◆ Directions for this task ◆
In the entries below, the lines from the one with "some record66, generation" through the one with "(tipAt 1103 (.port" are to be copied exactly; both ends count.

[Saved entries]
-- ==== Sys2Proof/Tests/Slice0.lean ====
section
/-! SUPPORT. Tests: the refusals of `WellFormed`, numbers and steps against the spec's worked examples, and for each
statement with hypotheses a state that meets them. -/
namespace Sys2Proof.Tests

open Machine Laws

-- One declaration at a time: each kernel check below waits for those before it, and waiting threads add up.
set_option Elab.async false

/-! ## Small states -/

/-- A word that holds a signed number. -/
def sw (v : Int) : Word := BitVec.ofInt 32 v

/-- The STATION RECORD of 6.6 and 11. -/
def record66 : Bank := [(0, 64), (1, 1000), (2, 8), (4, 2), (5, 4), (6, 400), (7, 500), (8, 500)]

/-- The SLOT MAP of 11.1. -/
def slots111 : Bank :=
  [(0, 1), (2, 320), (3, 1), (4, 1), (5, 344), (6, 2), (8, 368), (9, 2), (10, 1), (11, 388), (12, 2), (13, 2), (14, 408),
    (15, 3), (17, 428), (18, 3), (19, 1), (20, 436), (21, 4), (23, 444)]

/-- Error table `i` with start 0, pitch 100,000,000 nm, and the nodes listed. -/
def tableAt (i count : Nat) (nodes : List (Nat × Int)) : Bank :=
  (68 + 69 * i + 2, 100000000) :: (68 + 69 * i + 3, BitVec.ofNat 32 count) ::
    nodes.map (fun n => (68 + 69 * i + 4 + n.1, sw n.2))

/-- A table of equal nodes. -/
def flat (i count : Nat) (v : Int) : Bank := tableAt i count ((List.range count).map (fun n => (n, v)))

/-- The ARM MAP A of 1.11, with the cell offset 0, signs +1, polarity RISING and rearm interval of 3.8. -/
def map111 : Bank :=
  [(0, 20000), (1, sw (-1250000)), (2, 255), (3, 10500), (4, sw (-100000000)), (5, 255), (6, 1805032704), (7, 1), (10, 1),
    (11, 1000), (12, 12345678), (15, sw (-10000000)), (16, 255), (17, 1500000000), (21, 1),
    (22, 5000), (28, 2400000000), (32, 1), (33, 5000), (35, sw (-2000)), (38, 4), (39, 11)]
  ++ tableAt 0 61 [(29, 12400), (30, 13000), (60, 21000)] ++ tableAt 2 61 [(29, -4100), (30, -4300), (60, -9000)]
  ++ flat 4 16 2000 ++ flat 8 26 (-1500) ++ flat 9 16 3000 ++ flat 10 16 (-1000) ++ flat 11 16 2000

/-- A small ARM MAP: one count is one nm, no cell offset, the record's signs +1, rearm interval 4. -/
def map1 : Bank :=
  [(0, 1000), (6, 4000000000), (10, 1), (11, 1000), (17, 4000000000), (21, 1), (22, 1000), (28, 4000000000), (32, 1),
    (36, 300000000), (38, 4), (39, 15)]

/-- A present tip with an identity code at a location. -/
def tipAt (code : BitVec 16) (l : TipLocation) : Tip :=
  { Tip.reset with present := true, code := code, location := l, airTemp := 20400, latency := 30 }

/-- The block in CONFIG at address 7. -/
def inConfig : State :=
  { State.reset with
    riu := { State.reset.riu with station := .config, address := some 7 },
    mgd := { Mgd.reset with arm := Mgd.reset.arm.both (fun g => { g with causes := causeOnly .mode }) } }

/-- The block in RUN at address 7: a STATION RECORD, a SLOT MAP and arm A's ARM MAP active, tip 1 on arm A, tip 2 in port
3, tip 3 in port 5, port 4 empty, tip 4 ABSENT. -/
def inRun : State :=
  { State.reset with
    riu := { State.reset.riu with station := .run, address := some 7, deadline := some 1500000 },
    tbs :=
      { tbsReset with
        slotMap := { TableState.reset with active := some slots111, generation := 1 },
        armMapA := { TableState.reset with active := some map1, generation := 1 },
        stationRecord := { TableState.reset with active := some record66, generation := 1 } },
    cen := ⟨{ CenArm.reset with inForce := some ⟨map1, 1⟩ }, CenArm.reset⟩,
    pcc :=
      { Pcc.reset with
        tips := (((Pcc.reset.tips.set 0 (tipAt 1101 (.onArm .a))).set 1 (tipAt 1102 (.port 3))).set 2
          (tipAt 1103 (.port 5))).set 3 (tipAt 1104 .absent),
        ports := ((Pcc.reset.ports.set 3 (.holds 2)).set 4 .empty).set 5 (.holds 3) } }

/-- The latch record of a touch of 3.8. -/
def latch38 : Latch := ⟨1180000, 1150000, 41, 0, false, false, 5⟩

/-- Arm A's trigger set. -/
def withTrigger (t : Trigger) (s : State) : State := setTrigger .a t s

/-- A history entry of 3.8 at a capture time. -/
def entryAt (capture : BitVec 64) (t : Vec3) : HistoryEntry := ⟨t, capture, 1, some ⟨7, 2⟩, 1, 12⟩

/-- Zone `z`'s reservation set. -/
def withZone (z : Nat) (v : Zone) (s : State) : State := setZone z v s

/-- Arm `x` in a session, its trigger SUPPRESSED. -/
def inSession (x : Arm) (c : Session) (s : State) : State :=
  setTrigger x .suppressed (s.onPcc x (fun p => { p with session := c }))

/-- Arm A in the PICK step of tip 2 from port 3, holding zone 0, its head having read a code. -/
def picking (code : BitVec 16) : State :=
  (withZone 0 (.held .a false false) (inSession .a ⟨.pick, none, none, some 2, some 3, some 5, none⟩
    { inRun with pcc := { inRun.pcc with tips := inRun.pcc.tips.set 0 (tipAt 1101 .absent) } })).onPcc .a
    (fun p => { p with changeDue := true, codeLast := code })

/-- A cycle frame whose payload holds some bytes. -/
def frame (bytes : List (Nat × Byte)) : RingFrame := cycleFrame 1 1000000 bytes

◆ Exercise output ◆
        stationRecord := { TableState.reset with active := some record66, generation := 1 } },
    cen := ⟨{ CenArm.reset with inForce := some ⟨map1, 1⟩ }, CenArm.reset⟩,
    pcc :=
      { Pcc.reset with
        tips := (((Pcc.reset.tips.set 0 (tipAt 1101 (.onArm .a))).set 1 (tipAt 1102 (.port 3))).set 2
          (tipAt 1103 (.port 5))).set 3 (tipAt 1104 .absent),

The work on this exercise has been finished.